Пуля сшибла Бустаменте с лошади, но к счастью для него, она только слегка задела кожу. Ароканы, озлобленные неожиданным нападением, в первом пароксизме гнева поклялись отомстить. Это намерение поставило авантюристов в критическое положение.
Бустаменте унесли с поля битвы совершенно без сознания и спрятали в лесу вместе с Красавицей. Дон Панчо, немедленно перевязанный, скоро пришел в себя. Первым его движением было узнать, где он и осведомиться что случилось. Антинагюэль объяснил ему все.
– Как теперь поступит брат мой? – спросил его генерал.
– Я дал слово Великому Орлу и сдержу его, – отвечал токи, – пусть отец мой исполнит то, что обещал мне.

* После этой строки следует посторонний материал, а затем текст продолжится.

-- ==== Sys2Proof/Machine/Relay.lean ====
section
/-! DEFINITION. The relay controller (Chapter 7): placing calls, the nine steps of the relay pass, the show-stop call, and
the reset of the calls. -/

namespace Sys2Proof.Machine

open Sys2Proof

/-! ### The call queue -/

/-- The call is ON_AIR, in either phase. -/
def Call.isOnAir (c : Call) : Bool :=
  match c.state with
  | .onAir _ => true
  | _ => false

/-- A live call: its source is an input. -/
def Call.isLive (c : Call) : Bool :=
  match c.source with
  | .input _ => true
  | .clip _ => false

/-- The zones of a set, ascending. -/
def zonesOf (zs : BitVec 16) : List (Fin 16) := (List.finRange 16).filter fun z => zs.getLsbD z.val

/-- The zones of a list as a set: zone z is bit z. -/
def zoneSet (zs : List (Fin 16)) : BitVec 16 := zs.foldl (fun acc z => acc ||| BitVec.twoPow 16 z.val) 0

/-- Every zone of the call's set is ACKED. -/
def Call.allAcked (c : Call) : Bool := (zonesOf c.zones).all fun z => c.acks[z] == .acked

/-- The zones of the call's set still PENDING. -/
def Call.unanswered (c : Call) : BitVec 16 := zoneSet ((zonesOf c.zones).filter fun z => c.acks[z] == .pending)

/-- Change the record of a call. -/
def State.onCall (s : State) (id : Nat) (f : Call → Call) : State :=
  s.onRelay fun r => { r with calls := r.calls.map fun c => if c.id = id then f c else c }

/-- A priority-3 call is ON_AIR. -/
def State.stopIsOnAir (s : State) : Bool := s.relay.calls.any fun c => c.priority == 3 && c.isOnAir

/-- Make every zone that is on air for a call FREE (R134). -/
def State.freeZones (s : State) (id : Nat) : State :=
  s.onRelay fun r => { r with
      zones := table fun z =>
      if r.zones[z].call = some id then { r.zones[z] with call := none } else r.zones[z] }

/-- A call reaches an end state: CALL_ENDED is posted and the record is removed (R135). -/
def State.endCall (s : State) (c : Call) (e : CallEnd) : State :=
  (s.onRelay fun r => { r with calls := r.calls.filter fun d => d.id != c.id }).post
    (callEndedPost c.id e c.unanswered)

/-- The zones reserved by calls other than the one with this id. -/
def State.reservedByOthers (s : State) (id : Nat) : BitVec 16 :=
  s.relay.calls.foldl (fun acc c => if c.id = id then acc else acc ||| c.reserved) 0

/-- A call with a pass count of 3 reserves every zone of its set that no other call has reserved (R143). -/
def State.reserveZones (s : State) (id : Nat) : State :=
  let others := s.reservedByOthers id
  s.onCall id fun c => if c.passes = Config.passLimit then { c with reserved := c.zones &&& ~~~others } else c

/-- A call returns to WAITING with its wait counter at 0 and nothing asked, and reserves again when passed three times (R143,
R149, R151). -/
def State.backToWaiting (s : State) (id : Nat) : State :=
  (s.onCall id fun c => { c with
      state := .waiting, voice := none, waitCount := 0, acks := Vector.replicate 16 .notAsked, since := s.boundaries }).reserveZones id

/-- The scheduling order: priority descending, then acceptance order (R142). -/
def scheduleOrder (calls : List Call) : List Call :=
  (calls.filter (·.priority == 3)) ++ (calls.filter (·.priority == 2)) ++ (calls.filter (·.priority == 1))
    ++ (calls.filter (·.priority == 0))

/-- The call takes part in the pass at hand (R136, R137). -/
def State.takesPart (s : State) (c : Call) : Bool := decide (c.fromPass ≤ s.boundaries)

/-! ### Placing a call (R136, R137) -/

/-- The id after n, wrapping from 65,535 to 1. -/
def idAfter (n : Nat) : Nat := if 65535 ≤ n then 1 else n + 1

/-- The next id after n that is not held, looking at most as often as there are held ids. -/
def nextId (held : List Nat) : Nat → Nat → Nat
  | 0, n => idAfter n
  | k + 1, n => if held.contains (idAfter n) then nextId held k (idAfter n) else idAfter n

/-- The checks of CALL PLACE that need the node's state, in their order: a priority-3 clip call with no call voice, a clip
that is not stored, a second priority-3 record, a full queue (R136). -/
def State.callRefusal (s : State) (c : CallSpec) : Option ResultCode :=
  let clipMissing : Bool := match c.source with
    | .clip id => (s.storedClip id).isNone
    | .input _ => false
  let isClip : Bool := match c.source with
    | .clip _ => true
    | .input _ => false
  if c.priority = 3 ∧ isClip = true ∧ s.clip.reserve = 0 then some .range
  else if clipMissing then some .notFound
  else if c.priority = 3 then (if s.relay.calls.any (·.priority == 3) then some .busy else none)
  else if Config.maxCalls ≤ (s.relay.calls.filter (·.priority != 3)).length then some .noSpace
  else none

/-- The id the next accepted call takes (R136). -/
def State.newCallId (s : State) : Nat :=
  nextId (s.relay.calls.map Call.id) s.relay.calls.length s.relay.lastId

/-- The record of a call at its acceptance; it takes part from the next pass (R136). -/
def State.newCall (s : State) (c : CallSpec) : Call :=
  { id := s.newCallId, priority := c.priority, zones := c.zones, source := c.source, ackRequired := c.ackRequired
    acks := Vector.replicate 16 .notAsked, repeats := c.repeats, waitLimit := c.waitLimit, ackTimeout := c.ackTimeout
    maxOnAir := c.maxOnAir, state := .waiting, voice := none, passes := 0, reserved := 0, waitCount := 0, ackCount := 0
    onAirCount := 0, since := s.boundaries, fromPass := s.boundaries + 1 }

/-- Accept a call: its record, its id, its acceptance order (R136). -/
def State.acceptCall (s : State) (c : CallSpec) : State :=
  s.onRelay fun r => { r with
    calls := r.calls ++ [s.newCall c], lastId := s.newCallId, accepted := r.accepted + 1 }

/-- CALL PLACE; a refused group or broadcast call posts CALL_REFUSED (R136). -/
def placeCallMessage (o : Origin) (call : RawCall) : Handler := fun s =>
  let refused := fun (code : ResultCode) => (({ code := code } : Result),
    match o with
    | .addressed _ => s
    | _ => s.post (callRefusedPost code))
  match checkCall call with
  | none => refused .range
  | some c =>
    match s.callRefusal c with
    | some code => refused code
    | none => ({ code := .ok, data := bytes2 s.newCallId }, s.acceptCall c)

/-! ### Step 1: ends of on-air periods (R139) -/

/-- The on-air period of a call ends: its zones become FREE, and it is DONE or awaits acknowledgement (R139). -/
def State.endOnAir (s : State) (c : Call) : State :=
  let freed := s.freeZones c.id
  if c.ackRequired && !c.allAcked then
    freed.onCall c.id fun d => { d with state := .awaitAck, voice := none, ackCount := 0, since := s.boundaries }
  else freed.endCall { c with voice := none } .done

/-- Take one report of the end of a call's playback: only cause END of a call still ON_AIR ends its period (R139). -/
def State.takeReport (s : State) (e : EndReport) : State :=
  match s.callOf e.call with
  | some c => if e.cause = .ended ∧ c.isOnAir then s.endOnAir c else s
  | none => s

/-- Count a live call's pass on air; at its max on-air the period ends with ONAIR_LIMIT (R139). -/
def State.countOnAir (s : State) (id : Nat) : State :=
  match s.callOf id with
  | some c =>
    match c.source with
    | .input _ =>
      if c.isOnAir ∧ c.since < s.boundaries then
        let counted := { c with onAirCount := c.onAirCount + 1 }
        let s1 := s.onCall id fun _ => counted
        if counted.maxOnAir ≤ counted.onAirCount then (s1.post (onairLimitPost id)).endOnAir counted else s1
      else s
    | .clip _ => s
  | none => s

/-- Step 1 of the pass (R138). DESIGN CHOICE (log entry 35): the reports in the order of their posts, then the calls in acceptance
order. -/
def State.relayEnds (s : State) : State :=
  let ended := (s.relay.reports.foldl State.takeReport s).onRelay fun r => { r with reports := [] }
  (ended.relay.calls.map Call.id).foldl State.countOnAir ended

/-! ### Step 2: CALL END and CALL CANCEL (R140, R141) -/

/-- The zones a call leaves carry its voice's one-frame cut in this frame (R134). -/
def State.tailZones (s : State) (zs : BitVec 16) (v : Fin 8) : State :=
  s.onRelay fun r => { r with
      zones := table fun z =>
      if zs.getLsbD z.val then { r.zones[z] with tail := some v } else r.zones[z] }

/-- The state byte of a call: WAITING 0, ON_AIR 1, AWAIT_ACK 2, and 3 for DONE. -/
def CallState.byteOf : CallState → Nat
  | .waiting => 0
  | .onAir _ => 1
  | .awaitAck => 2

/-- CALL END (R140). -/
def callEnd (id : Nat) : Handler := fun s =>
  match s.callOf id with
  | none => refuse .notFound s
  | some c =>
    match c.source, c.state with
    | .clip _, _ => refuse .range s
    | .input _, .awaitAck => refuse .busy s
    | .input _, .waiting => ({ code := .ok }, s.endCall c .cancelledUnaired)
    | .input _, .onAir _ =>
      ({ code := .ok, data := byte (if c.ackRequired && !c.allAcked then 2 else 3) }, s.endOnAir c)

/-- CALL CANCEL (R141). -/
def callCancel (id : Nat) : Handler := fun s =>
  match s.callOf id with
  | none => refuse .notFound s
  | some c =>
    let stopped :=
      match c.state, c.source, c.voice with
      | .onAir true, .clip _, some v => (s.callStop v).tailZones c.zones v
      | _, _, _ => s
    ({ code := .ok, data := byte c.state.byteOf }, (stopped.freeZones id).endCall c .cancelledAsked)

/-- Take one CALL END or CALL CANCEL and write its result into its place. -/
def State.takeRelayRequest (s : State) (r : RelayRequest) : State :=
  let (result, s1) := if r.cancel then callCancel r.id s else callEnd r.id s
  s1.answer r.place result

/-- Step 2 of the pass: the requests in the order in which they completed (R138). -/
def State.relayRequests (s : State) : State :=
  (s.relay.requests.foldl State.takeRelayRequest (s.onRelay fun r => { r with requests := [] }))

/-! ### Step 3: acknowledge presses (R146, R147) -/

/-- The call a press in a zone answers: the one ON_AIR there with its ack PENDING, else the earliest in AWAIT_ACK with its ack
PENDING there (R147). -/
def State.answeredCall (s : State) (z : Fin 16) : Option Call :=
  match s.relay.calls.find? fun c => c.isOnAir && s.relay.zones[z].call == some c.id && c.acks[z] == .pending with
  | some c => some c
  | none => s.relay.calls.find? fun c => c.state == .awaitAck && c.acks[z] == .pending && c.zones.getLsbD z.val

/-- A press taken in a zone answers one call, or none (R147). -/
def State.takePress (s : State) (z : Fin 16) : State :=
  match s.answeredCall z with
  | none => s
  | some c =>
    let answered := { c with acks := put c.acks z .acked }
    let s1 := s.onCall c.id fun _ => answered
    if c.state = .awaitAck ∧ answered.allAcked then s1.endCall answered .done else s1

/-- Read one acknowledge line against its latch (R146). -/
def State.readAckLine (s : State) (z : Fin 16) : State :=
  if s.ports.ack[z].asserted then
    if s.relay.zones[z].latch then s else (s.onZone z fun r => { r with latch := true }).takePress z
  else s.onZone z fun r => { r with latch := false }

/-- Step 3 of the pass. DESIGN CHOICE (log entry 35): the presses by ascending zone. -/
def State.relayPresses (s : State) : State := (List.finRange 16).foldl State.readAckLine s

/-! ### Step 4: ack counters (R149) -/

/-- Count a call's pass in AWAIT_ACK; at its ack timeout it repeats to its unanswered zones or is UNANSWERED (R149). -/
def State.countAck (s : State) (id : Nat) : State :=
  match s.callOf id with
  | some c =>
    if c.state = .awaitAck ∧ c.since < s.boundaries then
      let counted := { c with ackCount := c.ackCount + 1 }
      let s1 := s.onCall id fun _ => counted
      if counted.ackTimeout ≤ counted.ackCount then
        if 0 < c.repeats then
          (s1.onCall id fun d => { d with zones := c.unanswered, repeats := c.repeats - 1 }).backToWaiting id
        else s1.endCall counted .unanswered
      else s1
    else s
  | none => s

/-- Step 4 of the pass. DESIGN CHOICE (log entry 35): the calls in acceptance order. -/
def State.relayAcks (s : State) : State := (s.relay.calls.map Call.id).foldl State.countAck s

– У меня не двойной язык, – возразил Бустаменте, – когда я снова получу власть, я отдам ароканскому народу прежде принадлежавшие ему земли.
– Что же прикажет отец мой? Я буду повиноваться... – вскричал Антинагюэль.
Гордая и презрительная улыбка сжала губы генерала; он понял, что не все еще кончилось для него и приготовился смело сыграть последнюю партию, от которой зависело его счастье или погибель.
– Где мы? – спросил он.
– Подстерегаем бледнолицых, которые так славно приветствовали нас при въезде нашем в долину.
– Что же намерен делать брат мой?
– Захватить их, – отвечал Антинагюэль, – они должны умереть.
При этих последних словах токи поклонился Бустаменте и ушел. После его ухода дон Панчо погрузился в мрачную задумчивость. Он очень хорошо видел, что упорное желание окасов уничтожить горсть авантюристов, – сопротивление которых будет без сомнения продолжительно, – могло расстроить замышляемые им планы, дав Мрачным Сердцам время приготовиться к новой борьбе.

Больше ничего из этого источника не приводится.